-- ASSIGNMENT --
In the entries below, the word "loSlice" appears on some lines. Copy each of those lines.

-- ENTRIES PROVIDED --
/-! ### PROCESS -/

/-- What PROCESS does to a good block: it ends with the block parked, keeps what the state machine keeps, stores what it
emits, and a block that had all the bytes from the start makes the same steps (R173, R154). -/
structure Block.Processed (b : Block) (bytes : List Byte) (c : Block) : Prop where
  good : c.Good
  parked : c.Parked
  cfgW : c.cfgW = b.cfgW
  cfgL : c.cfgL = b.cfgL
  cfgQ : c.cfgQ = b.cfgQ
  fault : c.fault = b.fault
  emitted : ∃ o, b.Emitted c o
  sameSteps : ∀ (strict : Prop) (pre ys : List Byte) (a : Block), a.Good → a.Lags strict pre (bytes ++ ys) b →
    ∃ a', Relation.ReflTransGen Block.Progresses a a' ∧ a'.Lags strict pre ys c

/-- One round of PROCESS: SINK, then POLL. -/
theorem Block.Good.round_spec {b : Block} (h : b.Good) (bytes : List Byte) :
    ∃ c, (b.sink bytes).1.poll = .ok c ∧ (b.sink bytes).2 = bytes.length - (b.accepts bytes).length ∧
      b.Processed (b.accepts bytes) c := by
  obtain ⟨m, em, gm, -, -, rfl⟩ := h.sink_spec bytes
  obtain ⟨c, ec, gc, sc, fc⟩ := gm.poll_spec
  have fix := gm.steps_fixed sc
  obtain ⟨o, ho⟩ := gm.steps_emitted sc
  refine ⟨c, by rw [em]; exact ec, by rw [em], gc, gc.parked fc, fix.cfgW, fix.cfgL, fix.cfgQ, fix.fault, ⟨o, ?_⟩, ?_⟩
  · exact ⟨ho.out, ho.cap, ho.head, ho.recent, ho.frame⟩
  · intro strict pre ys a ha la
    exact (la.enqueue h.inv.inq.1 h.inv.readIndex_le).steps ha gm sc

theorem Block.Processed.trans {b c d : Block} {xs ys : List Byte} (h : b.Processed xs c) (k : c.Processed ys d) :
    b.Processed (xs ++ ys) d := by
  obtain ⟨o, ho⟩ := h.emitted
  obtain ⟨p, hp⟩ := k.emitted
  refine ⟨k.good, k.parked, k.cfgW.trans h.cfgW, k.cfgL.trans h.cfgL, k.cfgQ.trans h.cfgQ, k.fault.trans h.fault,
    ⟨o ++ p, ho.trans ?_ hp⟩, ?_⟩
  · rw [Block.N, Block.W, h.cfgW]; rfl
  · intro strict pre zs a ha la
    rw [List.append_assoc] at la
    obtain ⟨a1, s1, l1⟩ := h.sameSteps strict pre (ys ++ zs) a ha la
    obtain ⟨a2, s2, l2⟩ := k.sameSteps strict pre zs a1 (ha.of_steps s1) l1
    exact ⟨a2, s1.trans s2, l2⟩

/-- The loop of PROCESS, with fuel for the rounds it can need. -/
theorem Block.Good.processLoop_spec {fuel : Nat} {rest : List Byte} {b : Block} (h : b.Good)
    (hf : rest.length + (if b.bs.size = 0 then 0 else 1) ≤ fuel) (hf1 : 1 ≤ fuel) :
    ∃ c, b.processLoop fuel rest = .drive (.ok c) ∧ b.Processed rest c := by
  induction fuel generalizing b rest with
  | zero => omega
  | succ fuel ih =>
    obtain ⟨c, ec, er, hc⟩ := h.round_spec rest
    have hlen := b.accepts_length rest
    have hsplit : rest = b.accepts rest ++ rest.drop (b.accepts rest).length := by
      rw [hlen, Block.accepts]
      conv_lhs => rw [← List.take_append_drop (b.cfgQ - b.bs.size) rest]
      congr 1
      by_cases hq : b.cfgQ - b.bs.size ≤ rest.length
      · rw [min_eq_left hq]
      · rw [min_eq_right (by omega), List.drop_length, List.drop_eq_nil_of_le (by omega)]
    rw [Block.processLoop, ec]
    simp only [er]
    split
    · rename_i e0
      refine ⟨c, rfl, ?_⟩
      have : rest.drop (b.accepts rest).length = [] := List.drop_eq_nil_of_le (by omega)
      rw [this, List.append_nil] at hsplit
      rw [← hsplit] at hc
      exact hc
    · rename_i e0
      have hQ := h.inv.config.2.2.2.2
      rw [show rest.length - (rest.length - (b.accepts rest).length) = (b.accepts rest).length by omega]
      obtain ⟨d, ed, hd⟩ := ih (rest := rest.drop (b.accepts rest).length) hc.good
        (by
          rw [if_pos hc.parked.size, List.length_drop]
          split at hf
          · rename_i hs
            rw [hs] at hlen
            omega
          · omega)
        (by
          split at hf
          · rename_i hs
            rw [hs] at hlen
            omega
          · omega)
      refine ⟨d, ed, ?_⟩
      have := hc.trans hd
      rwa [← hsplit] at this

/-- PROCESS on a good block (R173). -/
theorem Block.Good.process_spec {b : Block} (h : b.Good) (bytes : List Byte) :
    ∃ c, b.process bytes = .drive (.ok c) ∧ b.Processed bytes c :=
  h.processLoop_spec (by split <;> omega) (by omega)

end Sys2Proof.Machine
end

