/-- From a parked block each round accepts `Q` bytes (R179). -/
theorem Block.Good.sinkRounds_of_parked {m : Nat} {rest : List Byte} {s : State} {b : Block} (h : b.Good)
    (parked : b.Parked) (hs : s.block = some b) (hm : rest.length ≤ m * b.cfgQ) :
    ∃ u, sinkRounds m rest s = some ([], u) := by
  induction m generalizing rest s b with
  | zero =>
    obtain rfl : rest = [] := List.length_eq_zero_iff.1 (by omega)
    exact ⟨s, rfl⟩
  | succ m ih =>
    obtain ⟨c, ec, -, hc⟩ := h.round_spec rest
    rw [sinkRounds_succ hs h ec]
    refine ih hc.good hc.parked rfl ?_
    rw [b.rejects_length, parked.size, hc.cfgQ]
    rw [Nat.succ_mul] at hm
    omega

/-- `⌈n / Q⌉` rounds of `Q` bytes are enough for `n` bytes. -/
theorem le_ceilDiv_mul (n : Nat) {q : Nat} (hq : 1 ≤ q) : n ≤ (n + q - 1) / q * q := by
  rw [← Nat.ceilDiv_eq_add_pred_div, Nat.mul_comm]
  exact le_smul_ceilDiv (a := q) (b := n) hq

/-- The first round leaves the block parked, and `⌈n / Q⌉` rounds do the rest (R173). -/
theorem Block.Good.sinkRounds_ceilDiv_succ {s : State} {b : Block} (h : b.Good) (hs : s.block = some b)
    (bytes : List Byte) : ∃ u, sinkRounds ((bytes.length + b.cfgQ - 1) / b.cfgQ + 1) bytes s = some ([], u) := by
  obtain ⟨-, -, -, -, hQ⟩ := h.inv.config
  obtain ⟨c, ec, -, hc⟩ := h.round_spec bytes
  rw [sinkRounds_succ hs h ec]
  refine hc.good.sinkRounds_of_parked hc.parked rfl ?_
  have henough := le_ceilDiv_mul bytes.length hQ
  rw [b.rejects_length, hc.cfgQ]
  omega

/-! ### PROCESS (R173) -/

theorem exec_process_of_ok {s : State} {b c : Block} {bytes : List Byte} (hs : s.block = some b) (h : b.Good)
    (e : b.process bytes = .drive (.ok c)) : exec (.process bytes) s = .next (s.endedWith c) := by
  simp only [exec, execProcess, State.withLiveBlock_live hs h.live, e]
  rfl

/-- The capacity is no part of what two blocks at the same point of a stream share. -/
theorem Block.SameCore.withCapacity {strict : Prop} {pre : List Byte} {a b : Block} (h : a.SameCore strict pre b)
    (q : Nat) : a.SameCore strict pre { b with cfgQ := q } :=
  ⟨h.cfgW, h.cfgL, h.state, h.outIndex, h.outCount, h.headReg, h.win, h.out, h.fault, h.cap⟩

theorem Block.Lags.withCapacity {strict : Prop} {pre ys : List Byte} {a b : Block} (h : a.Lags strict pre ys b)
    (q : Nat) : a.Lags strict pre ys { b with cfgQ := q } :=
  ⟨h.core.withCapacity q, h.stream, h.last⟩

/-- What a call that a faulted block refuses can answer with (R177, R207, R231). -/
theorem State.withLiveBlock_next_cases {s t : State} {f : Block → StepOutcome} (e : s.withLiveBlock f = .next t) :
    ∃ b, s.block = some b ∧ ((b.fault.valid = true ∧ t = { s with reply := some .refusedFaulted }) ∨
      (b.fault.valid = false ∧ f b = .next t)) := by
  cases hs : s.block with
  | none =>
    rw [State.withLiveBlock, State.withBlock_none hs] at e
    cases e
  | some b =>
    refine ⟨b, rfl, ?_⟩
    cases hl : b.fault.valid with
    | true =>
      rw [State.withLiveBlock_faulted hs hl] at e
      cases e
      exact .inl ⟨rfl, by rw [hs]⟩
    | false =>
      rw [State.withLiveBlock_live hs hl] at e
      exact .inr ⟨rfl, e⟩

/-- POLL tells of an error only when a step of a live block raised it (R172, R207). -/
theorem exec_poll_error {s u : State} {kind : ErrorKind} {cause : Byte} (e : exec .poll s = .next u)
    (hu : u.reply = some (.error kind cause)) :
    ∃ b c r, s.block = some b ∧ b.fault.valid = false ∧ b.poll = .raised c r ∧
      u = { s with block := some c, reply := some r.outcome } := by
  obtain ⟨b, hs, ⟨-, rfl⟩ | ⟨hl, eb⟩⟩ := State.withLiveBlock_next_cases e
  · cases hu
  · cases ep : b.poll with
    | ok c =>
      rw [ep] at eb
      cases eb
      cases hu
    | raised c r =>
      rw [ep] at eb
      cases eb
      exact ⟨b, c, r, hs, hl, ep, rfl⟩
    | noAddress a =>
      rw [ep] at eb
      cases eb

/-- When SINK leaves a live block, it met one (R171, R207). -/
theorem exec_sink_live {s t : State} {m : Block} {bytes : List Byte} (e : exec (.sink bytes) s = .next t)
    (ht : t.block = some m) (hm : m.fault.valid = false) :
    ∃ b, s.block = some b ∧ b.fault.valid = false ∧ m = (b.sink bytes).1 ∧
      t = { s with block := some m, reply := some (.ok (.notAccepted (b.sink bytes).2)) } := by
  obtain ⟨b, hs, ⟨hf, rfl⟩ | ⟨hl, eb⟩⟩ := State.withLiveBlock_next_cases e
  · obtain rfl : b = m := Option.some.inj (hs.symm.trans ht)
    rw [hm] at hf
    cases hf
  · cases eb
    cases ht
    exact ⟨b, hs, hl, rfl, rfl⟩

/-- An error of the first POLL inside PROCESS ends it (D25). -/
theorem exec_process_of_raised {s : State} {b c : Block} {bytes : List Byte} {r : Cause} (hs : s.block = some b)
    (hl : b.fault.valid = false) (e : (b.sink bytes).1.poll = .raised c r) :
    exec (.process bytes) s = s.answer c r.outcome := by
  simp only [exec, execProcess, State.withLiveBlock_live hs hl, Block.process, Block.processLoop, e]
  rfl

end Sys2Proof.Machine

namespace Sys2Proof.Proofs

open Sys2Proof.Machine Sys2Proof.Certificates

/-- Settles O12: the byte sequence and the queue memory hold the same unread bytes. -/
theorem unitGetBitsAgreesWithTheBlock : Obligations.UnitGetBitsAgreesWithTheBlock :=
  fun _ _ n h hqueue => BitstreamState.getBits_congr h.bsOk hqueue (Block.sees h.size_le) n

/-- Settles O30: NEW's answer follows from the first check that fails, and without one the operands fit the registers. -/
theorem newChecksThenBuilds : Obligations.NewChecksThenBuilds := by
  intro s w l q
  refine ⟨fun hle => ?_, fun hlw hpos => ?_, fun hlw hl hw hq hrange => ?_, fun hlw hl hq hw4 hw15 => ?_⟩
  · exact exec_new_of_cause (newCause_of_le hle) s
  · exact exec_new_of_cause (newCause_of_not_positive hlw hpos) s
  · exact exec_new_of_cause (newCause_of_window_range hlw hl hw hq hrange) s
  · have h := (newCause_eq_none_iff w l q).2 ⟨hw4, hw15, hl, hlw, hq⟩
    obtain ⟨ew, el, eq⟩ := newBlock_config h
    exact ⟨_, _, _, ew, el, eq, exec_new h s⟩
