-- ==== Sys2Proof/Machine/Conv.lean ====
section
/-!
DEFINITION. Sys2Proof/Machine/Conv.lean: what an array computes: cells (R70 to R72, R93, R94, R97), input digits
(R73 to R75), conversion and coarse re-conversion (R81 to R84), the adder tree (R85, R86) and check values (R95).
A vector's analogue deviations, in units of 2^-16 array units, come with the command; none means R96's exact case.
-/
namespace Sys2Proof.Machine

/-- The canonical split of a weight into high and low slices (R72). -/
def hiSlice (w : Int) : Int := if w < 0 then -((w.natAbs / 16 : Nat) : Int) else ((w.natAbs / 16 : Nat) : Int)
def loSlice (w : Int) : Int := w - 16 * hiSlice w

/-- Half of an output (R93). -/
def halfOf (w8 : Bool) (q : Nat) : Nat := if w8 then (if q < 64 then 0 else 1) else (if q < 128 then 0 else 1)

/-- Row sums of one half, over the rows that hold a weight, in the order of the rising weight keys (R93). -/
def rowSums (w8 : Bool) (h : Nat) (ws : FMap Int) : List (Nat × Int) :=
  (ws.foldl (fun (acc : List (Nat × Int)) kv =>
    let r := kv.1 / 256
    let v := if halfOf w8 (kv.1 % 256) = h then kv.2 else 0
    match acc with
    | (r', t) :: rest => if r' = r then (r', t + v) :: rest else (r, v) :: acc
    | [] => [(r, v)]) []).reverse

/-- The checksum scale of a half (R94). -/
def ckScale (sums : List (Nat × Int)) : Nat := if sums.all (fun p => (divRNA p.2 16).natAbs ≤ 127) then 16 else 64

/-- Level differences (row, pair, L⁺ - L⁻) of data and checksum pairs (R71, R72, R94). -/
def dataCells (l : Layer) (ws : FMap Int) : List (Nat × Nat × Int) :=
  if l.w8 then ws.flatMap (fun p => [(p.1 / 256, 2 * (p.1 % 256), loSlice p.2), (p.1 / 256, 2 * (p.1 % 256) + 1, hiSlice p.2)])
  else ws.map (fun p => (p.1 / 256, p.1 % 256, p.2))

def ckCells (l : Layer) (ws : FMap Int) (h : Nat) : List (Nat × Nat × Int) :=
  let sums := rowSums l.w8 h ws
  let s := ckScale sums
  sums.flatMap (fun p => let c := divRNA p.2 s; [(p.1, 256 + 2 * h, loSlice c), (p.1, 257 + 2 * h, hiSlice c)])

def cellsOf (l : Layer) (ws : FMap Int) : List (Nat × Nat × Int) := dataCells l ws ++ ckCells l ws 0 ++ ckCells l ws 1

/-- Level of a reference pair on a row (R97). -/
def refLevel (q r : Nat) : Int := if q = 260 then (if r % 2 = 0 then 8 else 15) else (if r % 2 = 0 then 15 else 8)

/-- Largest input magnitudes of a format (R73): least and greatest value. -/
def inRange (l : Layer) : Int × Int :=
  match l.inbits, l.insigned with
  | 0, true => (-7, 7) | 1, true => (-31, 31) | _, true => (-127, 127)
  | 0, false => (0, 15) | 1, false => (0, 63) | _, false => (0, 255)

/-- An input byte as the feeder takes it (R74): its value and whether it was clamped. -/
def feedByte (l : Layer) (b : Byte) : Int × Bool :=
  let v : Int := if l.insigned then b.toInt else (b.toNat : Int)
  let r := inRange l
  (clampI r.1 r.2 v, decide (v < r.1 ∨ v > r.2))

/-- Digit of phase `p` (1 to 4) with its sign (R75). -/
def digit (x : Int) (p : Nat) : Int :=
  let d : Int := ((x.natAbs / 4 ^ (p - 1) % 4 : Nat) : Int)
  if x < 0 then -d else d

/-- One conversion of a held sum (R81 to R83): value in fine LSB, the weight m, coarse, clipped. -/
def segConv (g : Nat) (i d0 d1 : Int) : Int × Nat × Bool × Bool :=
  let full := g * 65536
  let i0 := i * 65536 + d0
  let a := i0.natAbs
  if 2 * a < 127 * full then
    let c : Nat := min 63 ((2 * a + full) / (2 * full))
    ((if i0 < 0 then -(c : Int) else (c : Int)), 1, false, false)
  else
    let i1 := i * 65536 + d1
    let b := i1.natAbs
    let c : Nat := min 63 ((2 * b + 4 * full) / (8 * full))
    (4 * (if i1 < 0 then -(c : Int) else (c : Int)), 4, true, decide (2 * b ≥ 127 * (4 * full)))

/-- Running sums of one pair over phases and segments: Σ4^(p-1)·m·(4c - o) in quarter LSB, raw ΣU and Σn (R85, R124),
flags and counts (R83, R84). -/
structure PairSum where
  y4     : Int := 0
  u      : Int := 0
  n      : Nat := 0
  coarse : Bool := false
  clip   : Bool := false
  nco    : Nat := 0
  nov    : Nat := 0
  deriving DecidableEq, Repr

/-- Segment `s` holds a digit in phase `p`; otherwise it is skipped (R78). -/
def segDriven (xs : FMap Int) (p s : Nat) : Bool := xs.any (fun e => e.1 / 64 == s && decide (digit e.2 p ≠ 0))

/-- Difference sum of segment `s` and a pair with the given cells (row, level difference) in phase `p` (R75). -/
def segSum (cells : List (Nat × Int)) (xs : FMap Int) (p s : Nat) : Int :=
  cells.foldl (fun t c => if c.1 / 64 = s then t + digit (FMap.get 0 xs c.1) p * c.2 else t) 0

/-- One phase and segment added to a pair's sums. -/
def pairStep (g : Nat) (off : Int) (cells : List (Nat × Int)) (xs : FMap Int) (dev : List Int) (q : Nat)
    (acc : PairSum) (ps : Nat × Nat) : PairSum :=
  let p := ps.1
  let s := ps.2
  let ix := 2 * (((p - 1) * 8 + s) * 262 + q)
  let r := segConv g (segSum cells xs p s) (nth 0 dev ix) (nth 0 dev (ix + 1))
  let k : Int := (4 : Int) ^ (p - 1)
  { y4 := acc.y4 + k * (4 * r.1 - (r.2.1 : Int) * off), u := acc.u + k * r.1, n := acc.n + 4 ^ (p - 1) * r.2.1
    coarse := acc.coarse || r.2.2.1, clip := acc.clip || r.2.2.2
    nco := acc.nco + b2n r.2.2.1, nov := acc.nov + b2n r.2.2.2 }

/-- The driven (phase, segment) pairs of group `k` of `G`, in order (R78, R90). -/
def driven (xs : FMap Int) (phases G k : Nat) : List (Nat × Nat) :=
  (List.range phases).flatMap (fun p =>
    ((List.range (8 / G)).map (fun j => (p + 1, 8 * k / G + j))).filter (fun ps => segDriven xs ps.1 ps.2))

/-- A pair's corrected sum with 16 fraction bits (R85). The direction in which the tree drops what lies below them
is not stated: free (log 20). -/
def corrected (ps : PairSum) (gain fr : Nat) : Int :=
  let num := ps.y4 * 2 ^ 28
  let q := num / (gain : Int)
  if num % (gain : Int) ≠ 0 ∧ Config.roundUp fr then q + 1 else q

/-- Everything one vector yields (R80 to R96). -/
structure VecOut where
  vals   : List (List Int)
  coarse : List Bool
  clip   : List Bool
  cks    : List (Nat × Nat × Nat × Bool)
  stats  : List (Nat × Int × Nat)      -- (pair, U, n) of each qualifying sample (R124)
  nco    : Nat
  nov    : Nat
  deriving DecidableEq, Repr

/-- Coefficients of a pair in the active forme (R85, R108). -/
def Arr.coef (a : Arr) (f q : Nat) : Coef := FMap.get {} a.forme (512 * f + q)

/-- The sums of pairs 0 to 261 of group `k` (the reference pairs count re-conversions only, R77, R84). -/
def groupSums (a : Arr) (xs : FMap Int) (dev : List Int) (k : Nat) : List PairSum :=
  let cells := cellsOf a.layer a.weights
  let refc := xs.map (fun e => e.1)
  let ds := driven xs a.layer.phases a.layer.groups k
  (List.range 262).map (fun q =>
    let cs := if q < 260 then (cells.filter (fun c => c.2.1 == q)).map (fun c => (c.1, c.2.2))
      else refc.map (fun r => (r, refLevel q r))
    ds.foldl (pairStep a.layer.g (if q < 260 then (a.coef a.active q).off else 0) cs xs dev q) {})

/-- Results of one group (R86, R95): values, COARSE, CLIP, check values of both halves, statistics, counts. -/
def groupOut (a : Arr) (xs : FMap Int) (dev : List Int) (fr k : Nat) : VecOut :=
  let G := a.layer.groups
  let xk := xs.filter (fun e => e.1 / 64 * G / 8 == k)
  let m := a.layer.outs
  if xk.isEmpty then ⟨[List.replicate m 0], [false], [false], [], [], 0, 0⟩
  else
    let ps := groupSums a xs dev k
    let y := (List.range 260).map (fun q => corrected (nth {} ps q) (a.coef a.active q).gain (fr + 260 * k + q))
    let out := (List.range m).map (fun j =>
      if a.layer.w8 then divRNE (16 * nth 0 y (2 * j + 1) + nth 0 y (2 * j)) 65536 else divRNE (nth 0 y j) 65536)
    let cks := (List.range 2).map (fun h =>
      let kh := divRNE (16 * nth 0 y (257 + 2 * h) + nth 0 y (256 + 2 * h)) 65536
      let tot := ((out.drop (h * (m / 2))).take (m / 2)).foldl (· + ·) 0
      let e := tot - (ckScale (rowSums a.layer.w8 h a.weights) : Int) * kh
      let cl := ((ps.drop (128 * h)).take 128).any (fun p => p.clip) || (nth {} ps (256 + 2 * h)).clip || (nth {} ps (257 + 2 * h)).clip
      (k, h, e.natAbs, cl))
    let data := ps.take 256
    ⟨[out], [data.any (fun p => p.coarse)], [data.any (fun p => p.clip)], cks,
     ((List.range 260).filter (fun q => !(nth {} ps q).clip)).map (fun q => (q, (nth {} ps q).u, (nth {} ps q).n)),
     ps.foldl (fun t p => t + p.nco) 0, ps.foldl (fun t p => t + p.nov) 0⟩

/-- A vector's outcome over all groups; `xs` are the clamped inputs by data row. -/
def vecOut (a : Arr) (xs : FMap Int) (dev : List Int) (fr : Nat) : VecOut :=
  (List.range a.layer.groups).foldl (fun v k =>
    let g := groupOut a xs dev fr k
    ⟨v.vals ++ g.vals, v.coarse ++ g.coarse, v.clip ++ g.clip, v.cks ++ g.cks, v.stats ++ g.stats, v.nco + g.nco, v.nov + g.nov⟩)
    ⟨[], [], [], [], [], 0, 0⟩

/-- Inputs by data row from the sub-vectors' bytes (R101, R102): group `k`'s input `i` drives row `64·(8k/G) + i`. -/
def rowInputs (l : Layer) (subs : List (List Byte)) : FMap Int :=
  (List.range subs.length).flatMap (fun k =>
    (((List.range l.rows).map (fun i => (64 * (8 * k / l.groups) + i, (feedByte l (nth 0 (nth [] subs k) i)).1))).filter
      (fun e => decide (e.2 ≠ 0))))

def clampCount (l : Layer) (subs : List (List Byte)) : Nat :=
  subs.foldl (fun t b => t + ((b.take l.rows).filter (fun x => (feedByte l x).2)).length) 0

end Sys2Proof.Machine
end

-- EXPECTED ANSWER --
def loSlice (w : Int) : Int := w - 16 * hiSlice w
  if l.w8 then ws.flatMap (fun p => [(p.1 / 256, 2 * (p.1 % 256), loSlice p.2), (p.1 / 256, 2 * (p.1 % 256) + 1, hiSlice p.2)])
  sums.flatMap (fun p => let c := divRNA p.2 s; [(p.1, 256 + 2 * h, loSlice c), (p.1, 257 + 2 * h, hiSlice c)])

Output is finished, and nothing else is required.